[<prev] [next>] [<thread-prev] [thread-next>] [day] [month] [year] [list]
Message-ID: <66508848-7bf3-44ac-92b5-0836960e852e@asahilina.net>
Date: Thu, 18 Jul 2024 23:34:38 +0900
From: Asahi Lina <lina@...hilina.net>
To: Will Deacon <will@...nel.org>
Cc: linux-mm@...ck.org, linux-kernel@...r.kernel.org, asahi@...ts.linux.dev,
linux-arm-kernel@...ts.infradead.org,
Catalin Marinas <catalin.marinas@....com>, ryan.roberts@....com,
mark.rutland@....com, ardb@...nel.org
Subject: Re: LPA2 on non-LPA2 hardware broken with 16K pages
Hi,
On 7/18/24 10:14 PM, Will Deacon wrote:
> Hi Lina, [+Ard, Mark and Ryan],
>
> On Thu, Jul 18, 2024 at 06:39:10PM +0900, Asahi Lina wrote:
>> I ran into this with the Asahi Linux downstream kernel, based on v6.9.9,
>> but I believe the problem is also still upstream. The issue seems to be
>> an interaction between folding one page table level at compile time and
>> another one at runtime.
>
> Thanks for reporting this!
>
>> With this config, we have:
>>
>> CONFIG_PGTABLE_LEVELS=4
>> PAGE_SHIFT=14
>> PMD_SHIFT=25
>> PUD_SHIFT=36
>> PGDIR_SHIFT=47
>> pgtable_l5_enabled() == false (compile time)
>> pgtable_l4_enabled() == false (runtime, due to no LPA2)
>
> I think this is 'defconfig' w/ 16k pages, although I wasn't able to
> trigger the issue quickly under QEMU with that. Your analysis looks
> correct, however.
Yes, it should be. I first ran into the issue with a .config that was
derived from defconfig that someone sent me while trying to debug a
different problem.
[snip]
> Cheers for the explanation; I agree that 6.10 looks like it's affected
> in the same way, even though I couldn't reproduce the crash. I think the
> root of the problem is that p4d_offset_lockless() returns a stack
> address when the p4d level is folded. I wondered about changing the
> dummy pXd_offset_lockless() definitions in linux/pgtable.h to pass the
> real pointer through instead of the address of the local, but then I
> suppose _most_ pXd_offset() implementations are going to dereference
> that and it would break the whole point of having _lockless routines
> to start with.
>
> What if we provided our own implementation of p4d_offset_lockless()
> for the folding case, which could just propagate the page-table pointer?
> Diff below.
That seems to work, it neither reproduces the oopses outright nor
triggers any of the random sanity checks I sprinkled around gup.c while
debugging this to try to make it fail early ^^
>
>> This causes random oopses in internal_get_user_pages_fast and related
>> codepaths.
>
> Do you have a reliable way to trigger those?
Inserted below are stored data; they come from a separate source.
/-- Also of `LmsAndSi5338AreAccepted`, `DacAndMonitorAreAccepted`, `AgcIsAcceptedAtIndexZero`, `EightByThirtyTwoAreAccepted`,
`SixteenBySixtyFourAreAccepted`, `ThirtyTwoByThirtyTwoAreAccepted` and `DrainIsAcceptedWithoutARequest`: their one hypothesis. -/
theorem witness_GenericAccessesAreAccepted : idle0.dState = .idle := by decide

theorem witness_TamerOperationsAreAcceptedOrRejected :
    idle0.dState = .idle ∧ ({ data := 2 } : OpFields).data = 2 ∧ ({ data := 3 } : OpFields).data ∉ ([0, 1, 2] : List (BitVec 64)) := by
  decide

theorem witness_TriggerOperationsAreAcceptedOrRejected :
    idle0.dState = .idle ∧ ({ chan := 1, sel := 2 } : OpFields).sel = BitVec.ofNat 8 (2 : Fin 3).val ∧
      ({ chan := 1, sel := 2 } : OpFields).chan = 1 ∧ ({ sel := 0 } : OpFields).sel = BitVec.ofNat 8 (0 : Fin 3).val ∧
      ({ sel := 0 } : OpFields).chan = 0 ∧ 3 ≤ ({ sel := 3 } : OpFields).sel.toNat := by decide

theorem witness_IqCorrectionIsAcceptedOrRejected :
    idle0.dState = .idle ∧ ({ sel := 3 } : OpFields).sel.toNat ≤ 3 ∧ 4 ≤ ({ sel := 4 } : OpFields).sel.toNat := by decide

theorem witness_RetunesAreScheduledOrRejected :
    idle0.dState = .idle ∧ (({ chan := 1 } : OpFields).chan = 0 ∨ ({ chan := 1 } : OpFields).chan = 1) ∧
      ({ chan := 2 } : OpFields).chan ≠ 0 ∧ ({ chan := 2 } : OpFields).chan ≠ 1 := by decide

/-- One offer that `DECODE` takes and one that it rejects. -/
theorem witness_AcceptStepFollowsDecode :
    running (offering [⟨0x20, {}⟩] [] []) ∧ (offering [⟨0x20, {}⟩] [] []).dState = .idle ∧ (⟨0x20, {}⟩ : OpDesc).opc ≠ 0x7F ∧
      (decodeSpec cfg0 ⟨0x20, {}⟩).isSome = true ∧ running (offering [⟨0x15, {}⟩] [] []) ∧
      (decodeSpec cfg0 ⟨0x15, {}⟩).isNone = true := ⟨⟨rfl, rfl⟩, rfl, by decide, by decide, ⟨rfl, rfl⟩, by decide⟩

theorem witness_BusyBlockAcceptsNothing :
    isOperation (.lmsRead {}) = true ∧ running (lmsSending [.ok]) ∧ (lmsSending [.ok]).dState ≠ .idle ∧
      ∃ t, step (lmsSending [.ok]) = .next t := ⟨by decide, ⟨rfl, rfl⟩, by decide, _, rfl⟩

/-- The three waits of its last clause. -/
theorem witness_BusyBlockAcceptsNothing_waits :
    (running idle0 ∧ idle0.dState = .idle ∧ idle0.env.offers = []) ∧
    (running (lmsSending []) ∧ (lmsSending []).dState = .send ∧ (lmsSending []).env.sends = []) ∧
    (running (lmsReceiving []) ∧ (lmsReceiving []).dState = .recv ∧ (lmsReceiving []).env.recvs = []) :=
  ⟨⟨⟨rfl, rfl⟩, rfl, rfl⟩, ⟨⟨rfl, rfl⟩, rfl, rfl⟩, ⟨rfl, rfl⟩, rfl, rfl⟩

theorem witness_PseudoOperationsMatchTheirExpansion :
    idle0.cfg.respLen = 16 ∧ idle0.dState = .idle ∧ (⟨0x20, .c8x8, 0, false⟩ : MapRow) ∈ targetMap ∧
      (0x20 : BitVec 8) ∉ ([0x60, 0x61, 0x62, 0x63] : List (BitVec 8)) := by decide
I tried doing some GUPpy
> things like strace (access_process_vm()) but it all seemed fine.
It's a bit weird because I had kernel builds where it didn't obviously
happen most of the time. During my latest round tracking this down
though, it almost 100% reliably triggered with a simple boot of a Fedora
system, usually in an `lvm` process during boot (lvm2-monitor.service).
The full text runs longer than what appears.